The invention relates to a locking device and a locking method for locking a tool to the tool holder of a rotary drilling rig.
Rotary drilling rigs are primarily used in civil engineering or in the search for mineral resources for the sinking of boreholes, in particular for producing cased boreholes.
When drilling holes, with many types of ground and many drilling methods (e.g. rotary drilling methods or oscillation drilling methods) the drilling tools need to be replaced frequently. In conventional drilling rigs the tool holder is located directly under a rotary drive for driving the drilling equipment. The drilling tools, particularly augers, drilling buckets or casings, are inserted into this tool holder, and locked after insertion. The rotary drive is often a top drive (KDK), which drives the push pipe or pipe string, and often both elements.
Particularly in the production of cased boreholes using rotary drilling rigs, a frequent tool change is needed, at least with respect to the casings, but also with regard to the excavating tools (for example, drilling augers or drilling buckets). When driving the casing, the soil and rock is first loosened with the excavation tool and removed, and, simultaneously or after fixed intervals, the casing is moved downwards in the hole by the push pipe. Depending on the ground conditions, a casing machine is used in addition.
For removing the excavated material from the borehole, it is necessary to disengage the casing from the push pipe, to pull out the Kelly bar along with the excavation tool, to deposit the excavated material next to the borehole, to insert the excavation tool back into the casing with the Kelly bar, and to lock the push pipe to the casing again.
Depending on the ground conditions, sometimes the excavating tool on the Kelly bar must also be replaced and locked.
If a new hole is dug and cased, the casing has to be lifted completely and transported to the borehole by the rotary drilling rig. In this process, casings and excavation tools are therefore temporarily guided freely suspended from the rotary drilling rig.

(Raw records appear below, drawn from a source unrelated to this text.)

-- ==== Sys2Proof/Tests/Slice0.lean ====
section
/-! SUPPORT. Ill-formed commands that the checks refuse, results worked out by hand from the spec's tables, and for every
statement a state and operands that meet its hypotheses. -/

set_option Elab.async false

namespace Sys2Proof.Tests
open Sys2Proof Sys2Proof.Machine

/-! ### Small machines -/

/-- The module after start-up, in a mode: every domain on, both links up, every PLL locked. -/
def up (m : Mode) : State :=
  ({ State.reset with
     cv := { Canvas.reset with power := BitVec.allOnes 272 }
     sys := { System.reset with
       mode := m, boot := .done, on := BitVec.allOnes 357, pa := HostPort.reset true, pb := HostPort.reset true } } : State).setReg bCLK 0
    0xFFF000

/-- In RUN, with D8 = `x`, D9 = `y` and A0 = `a`. -/
def run (x y a : Word) : State := (up .run).mapSeq (fun q => daSet (daSet (daSet q 8 x) 9 y) 32 a)

/-- Operand bits of format RRR: d, s1, s2, s3. -/
def rrr (d a b c : Nat) : BitVec 40 := BitVec.ofNat 40 (d * 2 ^ 34 + a * 2 ^ 28 + b * 2 ^ 22 + c * 2 ^ 16)
/-- Operand bits of format RRI: d, s1, imm. -/
def rri (d a i : Nat) : BitVec 40 := BitVec.ofNat 40 (d * 2 ^ 34 + a * 2 ^ 28 + i)
/-- Operand bits of format M: d, base, mode, operand. -/
def fm (d a m i : Nat) : BitVec 40 := BitVec.ofNat 40 (d * 2 ^ 34 + a * 2 ^ 30 + m * 2 ^ 27 + i)

/-- A register after a command, `none` where it gives no next state. -/
def after {α : Type} (s : State) (c : Instr) (f : State → α) : Option α :=
  match exec c s with | .next t => some (f t) | _ => none

/-- The state in which an instruction reading `srcs` issues exists. -/
def issues (s : State) (srcs : List Nat) : Bool :=
  s.issuing && (s.toIssue srcs).issuing && (s.toIssue srcs).interruptDue.isNone && (s.toIssue srcs).fetchCauses.isEmpty

theorem issues_spec (s : State) (srcs : List Nat) (h : issues s srcs = true) : ∃ t, s.Issues srcs t := by
  simp [issues, Bool.and_eq_true, List.isEmpty_iff] at h
  exact ⟨_, h.1.1.1, rfl, h.1.1.2, h.1.2, h.2⟩

/-! ### Well-formed commands -/

/-- A request packet with a good CRC. -/
def req (op ver sess block : Nat) (l : List Nat) : Request :=
  let pl : List Cont := l.map (BitVec.ofNat 32)
  { w0 := BitVec.ofNat 32 (op * 65536 + ver * 4096 + l.length), w1 := 0, w2 := BitVec.ofNat 32 (sess * 4096 + block),
    w3 := (crc24 (pl.map (fun c => c.setWidth 24))).setWidth 32, payload := pl }

theorem test_listed_instruction_is_not_illegal : (Instr.illegalInstruction 0x080000000000#48).wellFormed = false := by decide +kernel
theorem test_unlisted_instruction_is_illegal : (Instr.illegalInstruction 0x2A0000000000#48).wellFormed = true := by decide +kernel
theorem test_listed_request_is_not_unknown : (Instr.unknownOpcodeRequest .a (req 0x21 2 0 0 [0])).wellFormed = false := by decide +kernel
theorem test_zero_request_is_not_unknown : (Instr.unknownOpcodeRequest .a (req 0 1 0 0 [])).wellFormed = false := by decide +kernel
theorem test_unlisted_request_is_unknown : (Instr.unknownOpcodeRequest .a (req 0x04 1 0 0 [])).wellFormed = true := by decide +kernel
theorem test_bypass_of_another_opcode : (Instr.bypass 0x02).wellFormed = false ∧ (Instr.bypass 0x07).wellFormed = true := by decide +kernel
theorem test_request_of_another_opcode : (Instr.hello .a (req 0x02 1 0 0 [0])).wellFormed = false := by decide +kernel
theorem test_request_of_another_selector : (Instr.getInfoIdentity .a (req 0x02 1 0 0 [2])).wellFormed = false := by decide +kernel
theorem test_request_of_no_selector : (Instr.getInfoIdentity .a (req 0x02 1 0 0 [3])).wellFormed = true := by decide +kernel
theorem test_ill_formed_is_refused :
    (match exec (.hello .a (req 0x02 1 0 0 [0])) State.reset with | .refused .illFormed => true | _ => false) = true := by
  decide +kernel

/-! ### The machine's frame -/

theorem test_hyp_StepRunsFrontCommand : State.reset.pending = [] ∧ (State.reset.push .beat).pending = [.beat] := ⟨rfl, rfl⟩
theorem test_hyp_IdleStep : State.reset.sys.sems = [] ∧ State.reset.sys.params = none ∧ (∀ p, (State.reset.port p).jobs = [])
    ∧ State.reset.sys.boot ≠ .done ∧ State.reset.running = false ∧ (∀ r < 16, State.reset.rstate r ≠ 3)
    ∧ (∀ l < 144, State.reset.laneState l = 0) :=
  ⟨rfl, rfl, fun p => by cases p <;> rfl, by decide, by decide +kernel, by decide +kernel, by decide +kernel⟩
theorem test_hyp_WordsRun : (run 5 7 0).pending = [] ∧ (run 5 7 0).microsecond.running = true ∧ (run 5 7 0).microsecond.seq.wait = .none
    ∧ fld (0x2A0000000000#48) 40 8 = 0x2A ∧ fld (0xC60000000000#48) 40 8 = 0xC6 := by decide +kernel
theorem test_hyp_ServiceCores :
    (let s := up .run
     let c : Core := { Core.reset with seq := { Core.reset.seq with tw := true } }
     s.sys.cores[3]? == some Core.reset && s.sys.coresUp.getLsbD 3 && issues (s.seenBy 3 Core.reset) [] && fld (0x800000000000#48) 40 8 == 0x80
       && !(s.coreWord 3 Core.reset 0x800000000000).seq.stopped && (s.coreWord 3 c 0x800000000000).seq.stopped) = true := by decide +kernel
theorem test_hyp_ServiceCoreWindow :
    (let s := up .run
     let c : Core := { Core.reset with seq := { Core.reset.seq with wait := .window 0x30 0 } }
     let u := s.mapSys (fun y => { y with cores := y.cores.set 3 c })
     u.sys.cores[3]? == some c && c.seq.wait.stallsStream && !(u.coreWord 3 c 0).seq.stopped && Core.reset.seq.wait == .none
       && (s.seenBy 3 c).seq.unit == 7) = true := by decide +kernel
theorem test_opcode_column :
    (match (run 1 2 0).runWord (0x030000000000 + (rrr 10 8 9 0).setWidth 48) with | t => daGet t.seq 10) = 3 := by decide +kernel
theorem test_hyp_StepKeepsMemoriesCanonical :
    State.reset.memoriesCanonical = true ∧ ∃ t, step (State.reset.push .beat) = .next t := ⟨by decide +kernel, _, rfl⟩
theorem test_hyp_WellFormedCommandsRun :
    (Instr.beat).wellFormed = true ∧ (Instr.illegalInstruction 0).wellFormed = false ∧ (Instr.bypass 0x10).wellFormed = false := by decide +kernel

/-! ### Scalar results -/

theorem test_add_wraps : after (run 0xFFFFFF 2 0) (.add (rrr 10 8 9 0)) (fun t => (daGet t.seq 10, t.seq.cr)) = some (1, 0b00010) := by
  decide +kernel
theorem test_sub_borrows : after (run 5 7 0) (.sub (rrr 10 8 9 0)) (fun t => (daGet t.seq 10, t.seq.cr)) = some (0xFFFFFE, 0b01000) := by
  decide +kernel
theorem test_add_to_address_keeps_flags : after (run 0x7FFFFF 1 0) (.add (rrr 47 8 9 0)) (fun t => (daGet t.seq 47, t.seq.cr))
    = some (0x800000, 0) := by decide +kernel
theorem test_neg_most_negative : after (run 0x800000 0 0) (.neg (rrr 10 8 0 0)) (fun t => (daGet t.seq 10, t.seq.cr))
    = some (0x800000, 0b01001) := by decide +kernel
theorem test_shl_by_width : after (run 0x000001 0 0) (.shli (rri 10 8 24)) (fun t => (daGet t.seq 10, t.seq.cr))
    = some (0, 0b00110) := by decide +kernel
theorem test_shift_by_zero_keeps_flags : after (run 0x800000 0 0) (.sari (rri 10 8 0)) (fun t => (daGet t.seq 10, t.seq.cr))
    = some (0x800000, 0) := by decide +kernel
theorem test_sar_past_width : after (run 0x800000 0 0) (.sari (rri 10 8 25)) (fun t => (daGet t.seq 10, t.seq.cr))
    = some (0xFFFFFF, 0b01010) := by decide +kernel
theorem test_ror_by_one : after (run 0x000001 0 0) (.rori (rri 10 8 1)) (fun t => (daGet t.seq 10, t.seq.cr))
    = some (0x800000, 0b01010) := by decide +kernel
theorem test_muls_of_negatives : after (run 0xFFFFFF 0xFFFFFF 0) (.muls (rrr 48 8 9 0)) (fun t => acGet t.seq 0) = some 1 := by decide +kernel
theorem test_divs_truncates : after (run 0xFFFFF9 2 0) (.divs (rrr 10 8 9 0)) (fun t => (daGet t.seq 10, daGet t.seq 11, t.seq.freeAt))
    = some (0xFFFFFD, 0xFFFFFF, 10) := by decide +kernel
theorem test_divu_by_zero : after (run 5 0 0) (.divu (rrr 10 8 9 0)) (fun t => (daGet t.seq 10, daGet t.seq 11, t.seq.cr))
    = some (0xFFFFFF, 5, 0b10000) := by decide +kernel
theorem test_store_then_load : after (run 0x123456 0 0x3FFFF) (.st (fm 8 0 0 0)) (fun t => (t.smem.word 0x3FFFF, t.smem.word 0x3FFFE))
    = some (0x123456, 0) := by decide +kernel
theorem test_call_links : after (run 0 0 0) (.call 0x00100) (fun t => (t.seq.pc, daGet t.seq 31, t.seq.freeAt)) = some (0x100, 1, 2) := by
  decide +kernel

On being inserted, the drilling tools engage with an area of the tool holder, mostly with positive locking. For locking, locking pins are generally used, which are arranged in sleeves on the tool or the tool holder and which are displaced manually by a lever or by a hydraulic system, in order to engage in holes of the counterpart and thereby lock the latter.
A disadvantage of the prior art is that the known devices are comparatively complicated and thus expensive, and that their use is expensive, since the control lines and control elements must be guided through the rotary drive of the drilling rig into the rotating tool holder. In addition, integrated monitoring of the lock is very difficult or not possible at all, resulting in a deterioration of occupational safety.

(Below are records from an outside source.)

-- ==== Sys2Proof/Machine/Driver.lean ====
section
/-! DEFINITION. The host interface (70_reset_and_hazards.md R126): `execute(budget)` with its loop
(40_execute_loop.md R65, R66), and the host's access to memory between calls (20_memory.md R43). The reset operation is
`State.hostReset` (Ops.lean). -/

namespace Sys2Proof.Machine

/-- What a call of `execute` hands back (R65, R74, R101). -/
inductive CallResult where
  /-- The normal end, with the state and the cycles charged. -/
  | returned (s : State) (consumed : Int)
  /-- The fatal condition with its address, the state left and the cycles charged until then. -/
  | fatal (addr : Nat) (left : State) (charged : Int)
  /-- The call has no meaning in the present run state. -/
  | refused (r : Refusal)
deriving DecidableEq, Repr

/-- The loop of R66, `while cyc > 0 and run == Running: Step()`, for at most `fuel` turns. A turn charges at least one cycle
(R76), so a fuel of `cyc` turns never cuts the loop short (R74). DEDUCED, log entry 9, safe. -/
def runLoop (k : OpcodeMap) : Nat → State → Host.Outcome State Fault Refusal
  | 0, s => .next s
  | fuel + 1, s =>
    if 0 < s.cyc ∧ s.run = .running then
      match stepWith k s with
      | .next s' => runLoop k fuel s'
      | .fault f => .fault f
      | .refused r => .refused r
    else .next s

/-- `execute(budget)` (R65, R66). `cyc` exists only inside the call (R21): the call loads it and the cell is as before
once the call has ended (DESIGN CHOICE, log entry 3, unsafe). -/
def executeWith (k : OpcodeMap) (budget : Nat) (s : State) : CallResult :=
  match s.run with
  | .idle => .refused .executeInIdle
  | .faulted => .refused .executeInFaulted
  | .running =>
    match runLoop k budget { s with cyc := budget } with
    | .next s' => .returned { s' with cyc := s.cyc } (budget - s'.cyc)
    | .fault (.outOfRange addr left) => .fatal addr { left with cyc := s.cyc } (budget - left.cyc)
    | .refused r => .refused r

/-- `execute(budget)` under the default opcode values. -/
def execute (budget : Nat) (s : State) : CallResult := executeWith opcodes budget s

/-- The host reads a byte between calls; the error is the host's own (R43, R32). -/
def hostRead (addr : Nat) (s : State) : Except Nat Byte := memRead addr s

/-- The host writes a byte between calls; the error is the host's own and `run` stays as it is (R43, R33). -/
def hostWrite (addr : Nat) (v : Byte) (s : State) : Except Nat State := memWrite addr v s

/-- The host writes bytes at ascending addresses, as it loads a program (R43, R123). -/
def hostLoad (addr : Nat) : List Byte → State → Except Nat State
  | [], s => .ok s
  | v :: rest, s =>
    match hostWrite addr v s with
    | .error e => .error e
    | .ok s' => hostLoad (addr + 1) rest s'

end Sys2Proof.Machine
end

European patent application publication EP 1 624 151 A2 describes an accommodation for a tubular drilling tool, which accommodation has a locking device comprising a radially arranged locking pin. The locking pin is rotatably and displaceably arranged in a sleeve. On the locking pin there is disposed a radially outwardly extending stud or guide pin that engages an elongated slot running helically in the sleeve. Through a rotary motion of the locking pin about its longitudinal axis the locking pin is displaced laterally, parallel to the longitudinal axis. The rotary motion of the pin relative to the sleeve is effected by a movement system, using an electric motor, for example. A position monitoring system for monitoring the position of the locking pin is not provided.